Trump’s historic labor reforms axe over 60 regulations, cut costs

The U.S. Department of Labor has announced plans to cut 63 regulations, making good on President Donald Trump’s promise to slash the regulatory burden on American businesses.

If the actions are…

The U.S. Department of Labor has announced plans to cut 63 regulations, making good on President Donald Trump’s promise to slash the regulatory burden on American businesses.

If the actions are approved, it would mark one of the most sweeping reforms on U.S. businesses and consumers since airlines were deregulated in the 1980s, or the telecommunications deregulation of 1996.

“One of President Trump’s very first actions was directing his cabinet to dismantle the mountain of outdated rules that have held back American workers and businesses for far too long,” said Secretary of Labor Lori Chavez-DeRemer.

In his Jan. 31 executive order on deregulation, Trump blamed former President Joe Biden for imposing about $1.7 trillion worth of increased regulatory costs on Americans.

In Trump’s first term, he fulfilled his promise to cut at least two regulations for every new regulation implemented, cutting a total of 538 regulations while issuing just 97 regulations, a 5.5 to 1 ratio.

In his second term, the president has bumped that goal up to 10 regulatory cuts for every regulatory action implemented.

While the original intent to cut 63 labor regulations was announced at the beginning of July, the actual regulations to be cut have been published in the Federal Register on a rolling basis.

The regulations cover home care, mining and construction industries, regulating minimum wages, Occupational Safety Health Administration rules and overtime requirements.

Labor unions have criticized deregulation efforts.

“People are at very great risk of dying on the job already,” Rebecca Reindel, the AFL-CIO union’s occupational safety and health director, told the Associated Press. “This is something that is only going to make the problem worse.”

Critics of airline deregulation in the 1980s supervised by President Ronald Reagan’s administration made the same arguments about safety being jeopardized because of cuts in regulations.

But while airlines have faced significant problems and challenges because of deregulation, safety hasn’t been one of them.

One of the recently announced reform proposals would cut the minimum wage for home care companions, which the Trump administration says will allow elderly people to stay in their homes for a longer period.

The cut would nix an Obama-era change, which a 2020 report found did nothing to substantially increase wages for people in the home companion industry but potentially reduced the number of workers who had jobs working in home care.

Companions are defined as home care workers who spend less than 20% of their work time assisting their clients with daily activities, but are permitted to do things like meal prep.

Under the proposal, employers would still be obligated to follow state minimum wage laws.

Another proposed reform, presented by the media as the loosening of mine ventilation standards, would simply require government regulators to follow laws implemented by Congress regarding mine safety.

Currently mine safety district managers working for the government can impose additional burdens on mine managers for ventilation above standards contemplated under the law.

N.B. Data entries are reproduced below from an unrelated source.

@[simp] theorem Engine.startRender_of_ne {n : Nat} (h : n ≠ 0) : e.startRender n = { e with fr := n } := if_neg h

end Plain

section Ordered

variable {N : Type} [Zero N] [One N] [Add N] [Sub N] [Mul N] [Div N] [Neg N] [NatCast N] [IntCast N] [RatCast N]
  [LE N] [LT N] [DecidableLE N] [DecidableLT N] [DecidableEq N] (C : Config N) (e : Engine N)

@[simp] theorem Engine.noteOn_op (note : Nat) (vel : N) : (e.noteOn C.toNumerics note vel).op = e.op.map fun b => { b with env := b.env.noteOn } := rfl
@[simp] theorem Engine.noteOn_algId (note : Nat) (vel : N) : (e.noteOn C.toNumerics note vel).algId = e.algId := rfl
@[simp] theorem Engine.noteOn_matrix (note : Nat) (vel : N) : (e.noteOn C.toNumerics note vel).matrix = e.matrix := rfl
@[simp] theorem Engine.noteOn_mask (note : Nat) (vel : N) : (e.noteOn C.toNumerics note vel).mask = e.mask := rfl
@[simp] theorem Engine.noteOn_f0 (note : Nat) (vel : N) : (e.noteOn C.toNumerics note vel).f0 = noteFreq C.toNumerics note := rfl
@[simp] theorem Engine.noteOn_fbReg (note : Nat) (vel : N) : (e.noteOn C.toNumerics note vel).fbReg = e.fbReg := rfl
@[simp] theorem Engine.noteOn_feedback (note : Nat) (vel : N) : (e.noteOn C.toNumerics note vel).feedback = e.feedback := rfl
@[simp] theorem Engine.noteOn_fmDepth (note : Nat) (vel : N) : (e.noteOn C.toNumerics note vel).fmDepth = e.fmDepth := rfl
@[simp] theorem Engine.noteOn_isNoteOn (note : Nat) (vel : N) : (e.noteOn C.toNumerics note vel).isNoteOn = true := rfl
@[simp] theorem Engine.noteOn_curNote (note : Nat) (vel : N) : (e.noteOn C.toNumerics note vel).curNote = note := rfl
@[simp] theorem Engine.noteOn_curVel (note : Nat) (vel : N) : (e.noteOn C.toNumerics note vel).curVel = clamp01 vel := rfl
@[simp] theorem Engine.noteOn_prevOut (note : Nat) (vel : N) : (e.noteOn C.toNumerics note vel).prevOut = e.prevOut := rfl
@[simp] theorem Engine.noteOn_pc (note : Nat) (vel : N) : (e.noteOn C.toNumerics note vel).pc = e.pc := rfl
@[simp] theorem Engine.noteOn_fr (note : Nat) (vel : N) : (e.noteOn C.toNumerics note vel).fr = e.fr := rfl
@[simp] theorem Engine.noteOn_outs (note : Nat) (vel : N) : (e.noteOn C.toNumerics note vel).outs = e.outs := rfl

/-! Each lock and setter is one of the shared updates. -/

@[simp] theorem Engine.lockRatio_eq (i : Nat) (v : N) :
    e.lockRatio i v = e.writeOp i fun b => { b with ratio := lockRatioValue v } := rfl
@[simp] theorem Engine.lockLvl_eq (i : Nat) (v : N) :
    e.lockLvl i v = e.writeOp i fun b => { b with level := lockLvlValue v } := rfl
@[simp] theorem Engine.setopRatio_eq (i : Nat) (v : N) :
    e.setopRatio i v = e.writeOp i fun b => { b with ratio := setRatioValue v } := rfl
@[simp] theorem Engine.setopLvl_eq (i : Nat) (v : N) :
    e.setopLvl i v = e.writeOp i fun b => { b with level := setUnitValue v } := rfl
@[simp] theorem Engine.setopLforate_eq (i : Nat) (v : N) :
    e.setopLforate i v = e.writeOp i fun b => { b with lfoRate := v } := rfl
@[simp] theorem Engine.setopLfoamt_eq (i : Nat) (v : N) :
    e.setopLfoamt i v = e.writeOp i fun b => { b with lfoAmount := setUnitValue v } := rfl
@[simp] theorem Engine.setopVsens_eq (i : Nat) (v : N) :
    e.setopVsens i v = e.writeOp i fun b => { b with velSens := v } := rfl
@[simp] theorem Engine.setopSus_eq (i : Nat) (v : N) :
    e.setopSus i v = e.writeOp i fun b => { b with env := { b.env with sustain := setUnitValue v } } := rfl
@[simp] theorem Engine.setopWave_eq (i wc : Nat) :
    e.setopWave i wc = e.writeOp i fun b => { b with wave := (Wave.ofCode wc).getD b.wave } := rfl
@[simp] theorem Engine.setopAtk_eq (i : Nat) (v : N) :
    e.setopAtk C i v = e.writeOp i fun b => { b with env := { b.env with attack := setTimeValue C v } } := rfl
@[simp] theorem Engine.setopDec_eq (i : Nat) (v : N) :
    e.setopDec C i v = e.writeOp i fun b => { b with env := { b.env with decay := setTimeValue C v } } := rfl
@[simp] theorem Engine.setopRel_eq (i : Nat) (v : N) :
    e.setopRel C i v = e.writeOp i fun b => { b with env := { b.env with release := setTimeValue C v } } := rfl
@[simp] theorem Engine.lockAlg_eq (v : N) : e.lockAlg C v = e.selectAlg C (lockAlgId C.toNumerics v) := rfl
@[simp] theorem Engine.lockDepth_eq (v : N) : e.lockDepth C v = { e with fmDepth := lockDepthValue C v } := rfl
@[simp] theorem Engine.lockFb_eq (v : N) : e.lockFb C v = { e with feedback := lockFbValue C v } := rfl

@[simp] theorem Engine.selectAlg_op (id : Int) : (e.selectAlg C id).op = e.op := rfl
@[simp] theorem Engine.selectAlg_algId (id : Int) : (e.selectAlg C id).algId = id := rfl
@[simp] theorem Engine.selectAlg_matrix (id : Int) : (e.selectAlg C id).matrix = (memReadAlg C id).matrix := rfl
@[simp] theorem Engine.selectAlg_mask (id : Int) : (e.selectAlg C id).mask = (memReadAlg C id).mask := rfl
@[simp] theorem Engine.selectAlg_f0 (id : Int) : (e.selectAlg C id).f0 = e.f0 := rfl
@[simp] theorem Engine.selectAlg_fbReg (id : Int) : (e.selectAlg C id).fbReg = e.fbReg := rfl
@[simp] theorem Engine.selectAlg_feedback (id : Int) : (e.selectAlg C id).feedback = e.feedback := rfl
@[simp] theorem Engine.selectAlg_fmDepth (id : Int) : (e.selectAlg C id).fmDepth = e.fmDepth := rfl
@[simp] theorem Engine.selectAlg_isNoteOn (id : Int) : (e.selectAlg C id).isNoteOn = e.isNoteOn := rfl
@[simp] theorem Engine.selectAlg_curNote (id : Int) : (e.selectAlg C id).curNote = e.curNote := rfl
@[simp] theorem Engine.selectAlg_curVel (id : Int) : (e.selectAlg C id).curVel = e.curVel := rfl
@[simp] theorem Engine.selectAlg_prevOut (id : Int) : (e.selectAlg C id).prevOut = e.prevOut := rfl
@[simp] theorem Engine.selectAlg_pc (id : Int) : (e.selectAlg C id).pc = e.pc := rfl
@[simp] theorem Engine.selectAlg_fr (id : Int) : (e.selectAlg C id).fr = e.fr := rfl
@[simp] theorem Engine.selectAlg_outs (id : Int) : (e.selectAlg C id).outs = e.outs := rfl

@[simp] theorem Engine.loadPreset_op (p : Preset N) : (e.loadPreset C p).op = Quad.ofFn fun i => (e.op.get i).load (p.op.get i) := rfl
@[simp] theorem Engine.loadPreset_algId (p : Preset N) : (e.loadPreset C p).algId = p.algId := rfl
@[simp] theorem Engine.loadPreset_matrix (p : Preset N) : (e.loadPreset C p).matrix = (memReadAlg C p.algId).matrix := rfl
@[simp] theorem Engine.loadPreset_mask (p : Preset N) : (e.loadPreset C p).mask = (memReadAlg C p.algId).mask := rfl
@[simp] theorem Engine.loadPreset_f0 (p : Preset N) : (e.loadPreset C p).f0 = e.f0 := rfl
@[simp] theorem Engine.loadPreset_fbReg (p : Preset N) : (e.loadPreset C p).fbReg = e.fbReg := rfl
@[simp] theorem Engine.loadPreset_feedback (p : Preset N) : (e.loadPreset C p).feedback = p.feedback := rfl
@[simp] theorem Engine.loadPreset_fmDepth (p : Preset N) : (e.loadPreset C p).fmDepth = p.fmDepth := rfl
@[simp] theorem Engine.loadPreset_isNoteOn (p : Preset N) : (e.loadPreset C p).isNoteOn = e.isNoteOn := rfl
@[simp] theorem Engine.loadPreset_curNote (p : Preset N) : (e.loadPreset C p).curNote = e.curNote := rfl
@[simp] theorem Engine.loadPreset_curVel (p : Preset N) : (e.loadPreset C p).curVel = e.curVel := rfl
@[simp] theorem Engine.loadPreset_prevOut (p : Preset N) : (e.loadPreset C p).prevOut = e.prevOut := rfl
@[simp] theorem Engine.loadPreset_pc (p : Preset N) : (e.loadPreset C p).pc = e.pc := rfl
@[simp] theorem Engine.loadPreset_fr (p : Preset N) : (e.loadPreset C p).fr = e.fr := rfl
@[simp] theorem Engine.loadPreset_outs (p : Preset N) : (e.loadPreset C p).outs = e.outs := rfl

@[simp] theorem Engine.morph_op (id : Int) (amount : N) : (e.morph C id amount).op = e.op := rfl
@[simp] theorem Engine.morph_algId (id : Int) (amount : N) : (e.morph C id amount).algId = e.algId := rfl
@[simp] theorem Engine.morph_matrix (id : Int) (amount : N) : (e.morph C id amount).matrix =
    Quad.ofFn fun m => Quad.ofFn fun t => morphCell ((e.matrix.get m).get t) (((memReadAlg C id).matrix.get m).get t) (clamp01 amount) := rfl
@[simp] theorem Engine.morph_mask (id : Int) (amount : N) : (e.morph C id amount).mask = e.mask := rfl
@[simp] theorem Engine.morph_f0 (id : Int) (amount : N) : (e.morph C id amount).f0 = e.f0 := rfl
@[simp] theorem Engine.morph_fbReg (id : Int) (amount : N) : (e.morph C id amount).fbReg = e.fbReg := rfl
@[simp] theorem Engine.morph_feedback (id : Int) (amount : N) : (e.morph C id amount).feedback = e.feedback := rfl
@[simp] theorem Engine.morph_fmDepth (id : Int) (amount : N) : (e.morph C id amount).fmDepth = e.fmDepth := rfl
@[simp] theorem Engine.morph_isNoteOn (id : Int) (amount : N) : (e.morph C id amount).isNoteOn = e.isNoteOn := rfl
@[simp] theorem Engine.morph_curNote (id : Int) (amount : N) : (e.morph C id amount).curNote = e.curNote := rfl
@[simp] theorem Engine.morph_curVel (id : Int) (amount : N) : (e.morph C id amount).curVel = e.curVel := rfl
@[simp] theorem Engine.morph_prevOut (id : Int) (amount : N) : (e.morph C id amount).prevOut = e.prevOut := rfl
@[simp] theorem Engine.morph_pc (id : Int) (amount : N) : (e.morph C id amount).pc = e.pc := rfl
@[simp] theorem Engine.morph_fr (id : Int) (amount : N) : (e.morph C id amount).fr = e.fr := rfl
@[simp] theorem Engine.morph_outs (id : Int) (amount : N) : (e.morph C id amount).outs = e.outs := rfl

end Ordered

section Frame

variable {N : Type} [Zero N] [One N] [Add N] [Sub N] [Mul N] [Div N] [Neg N] [NatCast N] [IntCast N] [RatCast N]
  [LE N] [LT N] [DecidableLE N] [DecidableLT N] [DecidableEq N] (C : Config N) (nz : Quad N)
  (e : Engine N)

@[simp] theorem Engine.frame_op  : (e.frame C nz).op = e.op.map (OpBank.next C e.f0) := rfl
@[simp] theorem Engine.frame_algId  : (e.frame C nz).algId = e.algId := rfl
@[simp] theorem Engine.frame_matrix  : (e.frame C nz).matrix = e.matrix := rfl
@[simp] theorem Engine.frame_mask  : (e.frame C nz).mask = e.mask := rfl
@[simp] theorem Engine.frame_f0  : (e.frame C nz).f0 = e.f0 := rfl
@[simp] theorem Engine.frame_fbReg  : (e.frame C nz).fbReg = e.opOut C nz 0 := rfl
@[simp] theorem Engine.frame_feedback  : (e.frame C nz).feedback = e.feedback := rfl
@[simp] theorem Engine.frame_fmDepth  : (e.frame C nz).fmDepth = e.fmDepth := rfl
@[simp] theorem Engine.frame_isNoteOn  : (e.frame C nz).isNoteOn = e.isNoteOn := rfl
@[simp] theorem Engine.frame_curNote  : (e.frame C nz).curNote = e.curNote := rfl
@[simp] theorem Engine.frame_curVel  : (e.frame C nz).curVel = e.curVel := rfl
@[simp] theorem Engine.frame_prevOut  : (e.frame C nz).prevOut = Quad.ofFn (e.opOut C nz) := rfl
@[simp] theorem Engine.frame_pc  : (e.frame C nz).pc = e.pc := rfl
@[simp] theorem Engine.frame_fr  : (e.frame C nz).fr = e.fr := rfl
@[simp] theorem Engine.frame_outs  : (e.frame C nz).outs = e.outs ++ [.sample (softClip C.toNumerics (e.mix C nz))] := rfl

@[simp] theorem Engine.frameStep_op  : (e.frameStep C nz).op = e.op.map (OpBank.next C e.f0) := rfl
@[simp] theorem Engine.frameStep_algId  : (e.frameStep C nz).algId = e.algId := rfl
@[simp] theorem Engine.frameStep_matrix  : (e.frameStep C nz).matrix = e.matrix := rfl
@[simp] theorem Engine.frameStep_mask  : (e.frameStep C nz).mask = e.mask := rfl
@[simp] theorem Engine.frameStep_f0  : (e.frameStep C nz).f0 = e.f0 := rfl
@[simp] theorem Engine.frameStep_fbReg  : (e.frameStep C nz).fbReg = e.opOut C nz 0 := rfl
@[simp] theorem Engine.frameStep_feedback  : (e.frameStep C nz).feedback = e.feedback := rfl
@[simp] theorem Engine.frameStep_fmDepth  : (e.frameStep C nz).fmDepth = e.fmDepth := rfl
@[simp] theorem Engine.frameStep_isNoteOn  : (e.frameStep C nz).isNoteOn = e.isNoteOn := rfl
@[simp] theorem Engine.frameStep_curNote  : (e.frameStep C nz).curNote = e.curNote := rfl
@[simp] theorem Engine.frameStep_curVel  : (e.frameStep C nz).curVel = e.curVel := rfl
@[simp] theorem Engine.frameStep_prevOut  : (e.frameStep C nz).prevOut = Quad.ofFn (e.opOut C nz) := rfl
@[simp] theorem Engine.frameStep_pc  : (e.frameStep C nz).pc = if e.fr = 1 then e.pc + 1 else e.pc := rfl
@[simp] theorem Engine.frameStep_fr  : (e.frameStep C nz).fr = e.fr - 1 := rfl
@[simp] theorem Engine.frameStep_outs  : (e.frameStep C nz).outs = e.outs ++ [.sample (softClip C.toNumerics (e.mix C nz))] := rfl

end Frame

/-! ### The state around the registers -/

theorem State.retire_eq (s : State) (e : Engine Scalar) :
    s.retire e = .next { s with eng := { e with pc := e.pc + 1 } } := rfl

theorem State.retire_next_iff (s t : State) (e : Engine Scalar) :
    s.retire e = .next t ↔ t = { s with eng := { e with pc := e.pc + 1 } } := by
  simp [State.retire_eq, eq_comm]

@[simp] theorem State.send_eng (s : State) (items : List Item) : (s.send items).eng = s.eng := rfl

@[simp] theorem State.send_cmdIn (s : State) (items : List Item) : (s.send items).cmdIn = s.cmdIn ++ items := rfl

@[simp] theorem State.assertRst_eng (s : State) : s.assertRst.eng = State.reset.eng := rfl

@[simp] theorem State.assertRst_cmdIn (s : State) : s.assertRst.cmdIn = s.cmdIn := rfl

@[simp] theorem State.assertRst_noiseIdx (s : State) : s.assertRst.noiseIdx = s.noiseIdx := rfl

@[simp] theorem State.assertRst_noisePort (s : State) : s.assertRst.noisePort = s.noisePort := rfl

end Sys2Proof.Machine
end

This discretionary authority is a loophole used by regulators and politicians for potential overreach in cases such as the gas stove bans attempted under Biden, Obama’s designation of concrete as a pollutant, or his expanded definition of watersheds, which put politics over policy.

The Trump administration argues the regulatory overreach by liberals puts leftist ideology above the economic well-being of Americans.

“Overregulation stops American entrepreneurship, crushes small business, reduces consumer choice, discourages innovation, and infringes on the liberties of American citizens,” said Trump’s executive order.

Critics of other broad deregulation efforts, such as airline deregulation and telecommunications deregulation, also initially complained that it would hurt workers and safety.

But in practice, those deregulation initiatives showed these criticisms were unfounded.

Instead, deregulation added substantially to employment and revenues while expanding consumer choice and lowering costs in both industries.